Catching up on the literature is one of the highlights of my job as a scientist. True, sometimes you can be overwhelmed by the amount of information you don’t have; or wonder if we really need another paper showing that protein-ligand scoring functions don’t work. And yet, sometimes you find excellent research that you can’t but regard with a mixture of awe and envy. At a recent group meeting, I discussed one such paper from the research group of Aviv Regev at MIT, where the authors perform an impressive combination of computation and experiment to consider some basic questions in gene regulation and evolution. Here is why I think it’s excellent.
The authors are interested in promoters, small sequences of DNA that precede genes, which are known to regulate how frequently their partners will be expressed. In short, these promoters are binding sites for transcription factors, a family of proteins that in turn recruit RNA polymerase to transcribe DNA to RNA. In turn, albeit not directly, the rate of gene transcription determines the rate at which a protein is produced. If this sounds simple, however, that is where our understanding stops. The human genome encodes some 1.6k different transcription factors (~6-7% of protein-coding genes) and their underworkings are still not well-understood.
Broadly, promoters are the simplest of a grop of DNA patterns known as cis-regulatory elements, which dictate the expression of genes closely downstream. However, understanding how changes in the sequences of the promoters, for example due to mutations, or in general due to the evolutionary drift, has been an elusive research question. Like many other problems in modern bioinformatics, the main challenge lies in the quality of the data: most available datasets are highly biased towards archetypal examples, often local mutational explorations around natural promoters.
Here is where the work of Vaishnav, de Boer and collaborators comes in. The authors leverage a specialised high-throughput assay to study the effect of over 50,000 randomly generated promoters on the effect of a target protein. In short (see the diagram below), the authors generate a large number of mutants of S. cerevisiae, each containing a random promoter sequence (consisting of 80 base pairs) preceding an insert gene coding for yellow fluorescent protein (YFP). After transformation, cells are sorted by fluorescence using flow cytometry, and then sequenced, allowing to generate a large array of data where every promoter can be mapped to a quantitative measure of expression.
There is of course variability in the measured intensity owing to both instrumental sensitivity and differences between individual yeast cells, but an average over the bins that a given promoter-bearing cell is sorted into serves as a reasonable proxy of the expression of the YFP gene.
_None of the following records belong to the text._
-- ==== Sys2Proof/Machine/Compass.lean ====
section
/-! DEFINITION. The Compass: inputs, selection, switches, the loop and holdover (R396 to R410, R417 to R419). Stamps
and phases are in femtoseconds, frequencies in 2^-40. -/

namespace Sys2Proof.Machine

/-- Change the Compass's own state. -/
def Block.mapCmp (b : Block) (f : CmpSt → CmpSt) : Block := { b with cps := f b.cps }

/-- Replace input `k`. -/
def Block.mapIn (b : Block) (k : Nat) (f : InputSt → InputSt) : Block :=
  b.mapCmp (fun c => { c with ins := vmod c.ins k f })

/-- Input `k`. -/
def Block.inp (b : Block) (k : Nat) : InputSt := b.cps.ins[k]?.getD InputSt.reset

/-- State of input `k` (Table 12-2). -/
def Block.inState (b : Block) (k : Nat) : Nat := b.get (CMP_IN_STAT_STATE k)

/-- FREQ of input `k`. -/
def Block.inFreq (b : Block) (k : Nat) : Int := b.geti (CMP_IN_FREQ_FREQ k)

/-- Nominal time between comparisons of a source, in fs (Table 12-1). -/
def compPeriod (src : Nat) : Int := if src = 1 then 10 ^ 15 else 12800000000

/-- Phase period P of a source, in fs (Table 12-1). -/
def phasePeriod (src : Nat) : Int := if src = 0 then 100000000 else if src = 1 then 10 ^ 15 else 6400000

/-- The measuring window of FREQ in fs (R398). -/
def freqWindow (src : Nat) : Int := if src = 1 then 16 * 10 ^ 15 else 10 ^ 15

/-- The slope of the least-squares line through points, in units of 1/`unit`, truncated (R398, R409). -/
def leastSquares (pts : List (Int × Int)) (unit : Int) : Option Int :=
  let n : Int := pts.length
  let sx := (pts.map (·.1)).sum
  let sy := (pts.map (·.2)).sum
  let sxx := (pts.map (fun p => p.1 * p.1)).sum
  let sxy := (pts.map (fun p => p.1 * p.2)).sum
  let den := n * sxx - sx * sx
  if den = 0 then none else some ((n * sxy - sx * sy) * unit / den)

/-- Number the comparisons of a window: nominal time against the lead of the stamp. -/
def leadPoints (t : Int) : List Int → Int → List (Int × Int)
  | [], _ => []
  | s :: r, n => (n * t, n * t - s) :: leadPoints t r (n - 1)

/-- FREQ from the stamps of a full window, newest first (R398): positive when the input is fast. -/
def freqOf (src : Nat) (stamps : List Int) : Option Int :=
  match stamps, stamps.getLast? with
  | s :: _, some o =>
    if freqWindow src ≤ s - o + compPeriod src then
      leastSquares (leadPoints (compPeriod src) stamps stamps.length) (2 ^ 40)
    else none
  | _, _ => none

/-- Keep the stamps of the latest window. -/
def trimStamps (src : Nat) (l : List Int) : List Int :=
  match l with
  | [] => []
  | s :: _ => l.takeWhile (fun x => s - x < freqWindow src)

/-- The phase departure of a stamp from the one that the previous stamp and FREQ predict, over `n` = 1
comparison (R401). -/
def hitStep (src : Nat) (freq prev stamp : Int) : Int :=
  stamp - prev - compPeriod src * 2 ^ 40 / (2 ^ 40 + freq)

/-- The phase departure on return, modulo P (R401). -/
def hitReturn (src : Nat) (freq prev stamp : Int) : Int :=
  let p := phasePeriod src
  let e := stamp - prev
  (e + e * freq / 2 ^ 40 + p / 2) % p - p / 2

/-- A departure is a phase hit on input `k`. -/
def Block.isHit (b : Block) (k : Nat) (d : Int) : Bool :=
  decide ((b.get (CMP_IN_CFG_PHIT k) * 10 ^ 6 : Nat) < d.natAbs)

/-! ### The prediction (R409) -/

/-- Whole seconds since power-on. -/
def Block.nowSec (b : Block) : Nat := b.physNs / 10 ^ 9

/-- The mean of a list, truncated. -/
def meanOf (l : List Int) : Option Int := if l = [] then none else some (l.sum / l.length)

/-- The window of ȳ that ends 10 s before the present: its mean and its middle (R409). -/
def Block.window (b : Block) : Int × Nat :=
  let h := b.get CMP_HCFG_HAVG
  let e := b.nowSec - 10
  let m := meanOf ((b.cps.hist.filter (fun p => p.1 < e && e ≤ p.1 + h)).map (·.2))
  (m.getD (b.geti CMP_OUTFREQ_FREQ), e - h / 2)

/-- D in 2^-40 per day (R409). -/
def Block.drift (b : Block) : Int :=
  if b.flag CMP_STAT_DVALID then
    let from_ := b.nowSec - b.get CMP_HCFG_DWIN * 3600
    let pts := (b.cps.hist.filter (fun p => from_ ≤ p.1)).map (fun p => ((p.1 : Int), p.2))
    (leastSquares pts 86400).getD 0
  else 0

/-- y_pred (R409). -/
def Block.yPred (b : Block) : Int :=
  let st := b.get CMP_STAT_STATE
  if b.flag CMP_STAT_HVALID then
    let (y, m) := b.cps.frozen.getD b.window
    y + b.drift * ((b.nowSec : Int) - m) / 86400
  else if st = 1 ∨ st = 2 then b.cps.lastSec
  else b.geti CMP_FRTRIM_TRIM

/-- CMP_PRED shows y_pred and D. -/
def Block.predShow (b : Block) : Block := (b.puti CMP_PRED_YPRED b.yPred).puti CMP_PRED_DRIFT b.drift

/-! ### States of the Compass and of its inputs (R400, R402) -/

/-- The Compass takes a state: CAUSE, COMPASS_STATE, HOLDOVER at its entry and exit, and QUAL. -/
def Block.cmpGo (b : Block) (st : Nat) : Block :=
  let old := b.get CMP_STAT_STATE
  if old = st then b
  else
    let b1 := ((b.put CMP_STAT_STATE st).putB CMP_CAUSE_STATE true).raise evCompassState
    let b2 := if st = 3 then
        Block.raise ((((b1.putB CMP_CAUSE_HOLDIN true).put CMP_HTIME_SEC 0).mapCmp (fun c => { c with holdAt := b.tm.phys }))) evHoldover
      else if old = 3 then (b1.putB CMP_CAUSE_HOLDOUT true).raise evHoldover
      else b1
    let b3 := if st = 1 then b2.mapCmp (fun c => { c with acqAt := b.tm.phys }) else b2
    b3.predShow.requal.l1Shows

/-- The loop takes a stage; leaving stage 3 ends HVALID and DVALID, entering it starts them (R403, R409). -/
def Block.stageGo (b : Block) (n : Nat) : Block :=
  let b1 := b.put CMP_STAT_STAGE n
  if n = 3 then
    if b1.cps.stage3At.isSome then b1
    else b1.mapCmp (fun c => { c with stage3At := some b.tm.phys, hourAt := b.tm.phys })
  else
    ((b1.putB CMP_STAT_HVALID false).putB CMP_STAT_DVALID false).mapCmp (fun c => { c with stage3At := none })

/-- The state and stage of the Compass change: at once, or in a synchronised pair at the journal time (R509). -/
def Block.cmpTo (b : Block) (st n : Nat) : Block :=
  if b.synced then b.journalItem (.cmpState st n) else ((b.stageGo n).cmpGo st).requal

/-- Steering (R402, R409): at once, or in a synchronised pair at the journal time. -/
def Block.steer (b : Block) (f : Int) : Block :=
  if b.synced then b.journalItem (.steer f) else b.puti CMP_OUTFREQ_FREQ f

/-- Input `k` takes a state: CAUSE, INPUT and COMPASS_STATE; qualification and WTR count from now (R400). -/
def Block.inGo (b : Block) (k st : Nat) : Block :=
  if b.inState k = st then b
  else
    ((((b.put (CMP_IN_STAT_STATE k) st).putB CMP_CAUSE_INCHG true).put CMP_CAUSE_INPUT k).mapIn k (fun x =>
      { x with qualAt := b.tm.phys })).raise evCompassState

/-- The channel of an input (R50 kind 6). -/
def inChan (k : Nat) : Channel := { kind := 6, idx := k }

/-- A strike on input `k`; at its threshold the input is retired, else it goes to `st` (R400, R401). -/
def Block.inStrike (b : Block) (k st : Nat) : Block :=
  let c := inChan k
  let ret := b.retires c
  let b1 := if b.strikeCounts c then ((b.strike c).putB CMP_CAUSE_STRIKE true).put CMP_CAUSE_INPUT k else b
  if ret then
    ((((b1.retire c).putB CMP_CAUSE_RETIRE true).putB (CMP_IN_STAT_RETIRED k) true).raise evCompassState).inGo k 6
  else b1.inGo k st

/-- Restart the qualification of input `k`. -/
def Block.requalify (b : Block) (k : Nat) : Block := b.mapIn k (fun x => { x with qualAt := b.tm.phys })

/-! ### Selection (R404, R405, R407) -/

/-- The Compass decides: it is no follower, and the OCXO is there (R437, R509). -/
def Block.decides (b : Block) : Bool := b.holder && b.cps.haltAt.isNone

/-- The candidates: QUALIFIED inputs of RANK 0 to 14. -/
def Block.candidates (b : Block) : List Nat :=
  (List.range 8).filter (fun k => b.inState k == 4 && decide (b.get (CMP_IN_CFG_RANK k) ≤ 14))

/-- Two frequencies differ by more than AGREE. -/
def Block.disagree (b : Block) (x y : Int) : Bool := decide (b.get CMP_CFG_AGREE < (x - y).natAbs)

/-- The candidates of the most preferred rank. -/
def Block.topRank (b : Block) (c : List Nat) : List Nat :=
  c.filter (fun k => c.all (fun m => decide (b.get (CMP_IN_CFG_RANK k) ≤ b.get (CMP_IN_CFG_RANK m))))

/-- Those of a list that disagree with another of it. -/
def Block.concerned (b : Block) (t : List Nat) : List Nat :=
  t.filter (fun k => t.any (fun m => b.disagree (b.inFreq k) (b.inFreq m)))

/-- Show a disagreement; at its onset DISAG, REF_DISAGREE and the counters (R407). -/
def Block.disagShow (b : Block) (conc : List Nat) : Block :=
  let fresh := conc.filter (fun k => !b.flag (CMP_IN_STAT_DISAG k))
  let b1 := (List.range 8).foldl (fun c k => c.putB (CMP_IN_STAT_DISAG k) (conc.contains k))
    (b.putB CMP_STAT_DISAG !conc.isEmpty)
  match fresh with
  | [] => b1
  | k :: _ =>
    let other := (conc.find? (fun m => b.disagree (b.inFreq k) (b.inFreq m))).getD k
    let b2 := fresh.foldl (fun c m => c.countUp (CMP_IN_CNT m 4) 1) b1
    (((b2.putB CMP_CAUSE_DISAG true).put CMP_CAUSE_INPUT k).put CMP_CAUSE_DISB other).raise evRefDisagree

/-- The input of a list nearest to a frequency, the lower number first. -/
def Block.nearest (b : Block) (y : Int) : List Nat → Option Nat
  | [] => none
  | k :: r =>
    match b.nearest y r with
    | some m => if (b.inFreq k - y).natAbs ≤ (b.inFreq m - y).natAbs then some k else some m
    | none => some k

/-- The most preferred of a list, `sel` before its equals. -/
def Block.preferred (b : Block) (sel : Option Nat) (c : List Nat) : Option Nat :=
  let t := b.topRank c
  match sel with
  | some k => if t.contains k then some k else t.head?
  | none => t.head?

/-- One evaluation of the candidates (R404, R407): the eligible targets. Where a disagreement disqualifies inputs,
it is made again; `fuel` bounds that. -/
def Block.eligible (b : Block) (sel : Option Nat) : Nat → Block × List Nat
  | 0 => (b, [])
  | fuel + 1 =>
    let c := b.candidates
    let t := b.topRank c
    let conc := b.concerned t
    let b1 := b.disagShow conc
    if conc.isEmpty then (b1, c)
    else match sel.filter t.contains with
      | some k => (b1, c.filter (fun m => m == k || !t.contains m))
      | none =>
        match b1.nearest b1.yPred t with
        | none => (b1, [])
        | some k =>
          if b1.disagree (b1.inFreq k) b1.yPred then
            Block.eligible (conc.foldl (fun x m => (x.inGo m 5).put (CMP_IN_STAT_DCAUSE m) 4) b1) sel fuel
          else (b1, k :: c.filter (fun m => !t.contains m))

/-- The selected input. -/
def Block.selected (b : Block) : Option Nat :=
  if b.get CMP_STAT_SEL < 8 then some (b.get CMP_STAT_SEL) else none

/-- A switch is decided (R405). -/
def Block.decideTo (b : Block) (target : Option Nat) (kindA : Bool) : Block :=
  let b1 := ((b.putB CMP_STAT_SWPEND true).put CMP_STAT_TARGET (target.getD 0xE)).raise evCompassState
  let b2 := b1.mapCmp (fun c => { c with
    decideAt := some b.tm.phys, kindA := kindA, bridge := c.bridge || kindA
    frozen := if kindA then some b.window else c.frozen })
  if kindA then (b2.predShow).steer b2.yPred else b2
Armed with this prime quality, unbiased dataset, the authors set to train a neural network to predict the expression of a random promoter. They use a relatively simple convolutional neural network which achieves impressive results, obtaining a Pearson’s correlation coefficient of 0.96 on a test dataset not used in training.
The authors then demonstrate that this surrogate fitness function can be used to engineer new promoter sequences. Using a simple off-the-shelf evolutionary algorithm, the authors find hundreds of promoter sequences with more extreme expression behaviour than in the original dataset. Finally, the authors apply this model to study several hypotheses in the evolvability of these promoter sequences and in the promoter fitness landscape. Using a simple model, they manage to consider several interesting hypothesis in a variety of fields related to evolution and gene regulation.
And this was the reason why I became interested in the paper in the first place: it is a prime example of how the cooperation between experimental and computational science can pay enormous dividends. Clever experimental designs can yield high-quality, unbiased “machine learning grade” data which can be combined with computational tools to reach biological insights that would be unattainable for either experiment or computation alone. While the conclusions of this article are at present limited to a single promoter region affecting a specific reporter protein, this work is likely to become a milestone in the study of gene regulation. And it poses a question to all of us working in computational biology: how can we best achieve synergy between computation and experiment, so that this kind of data-intense projects become routine?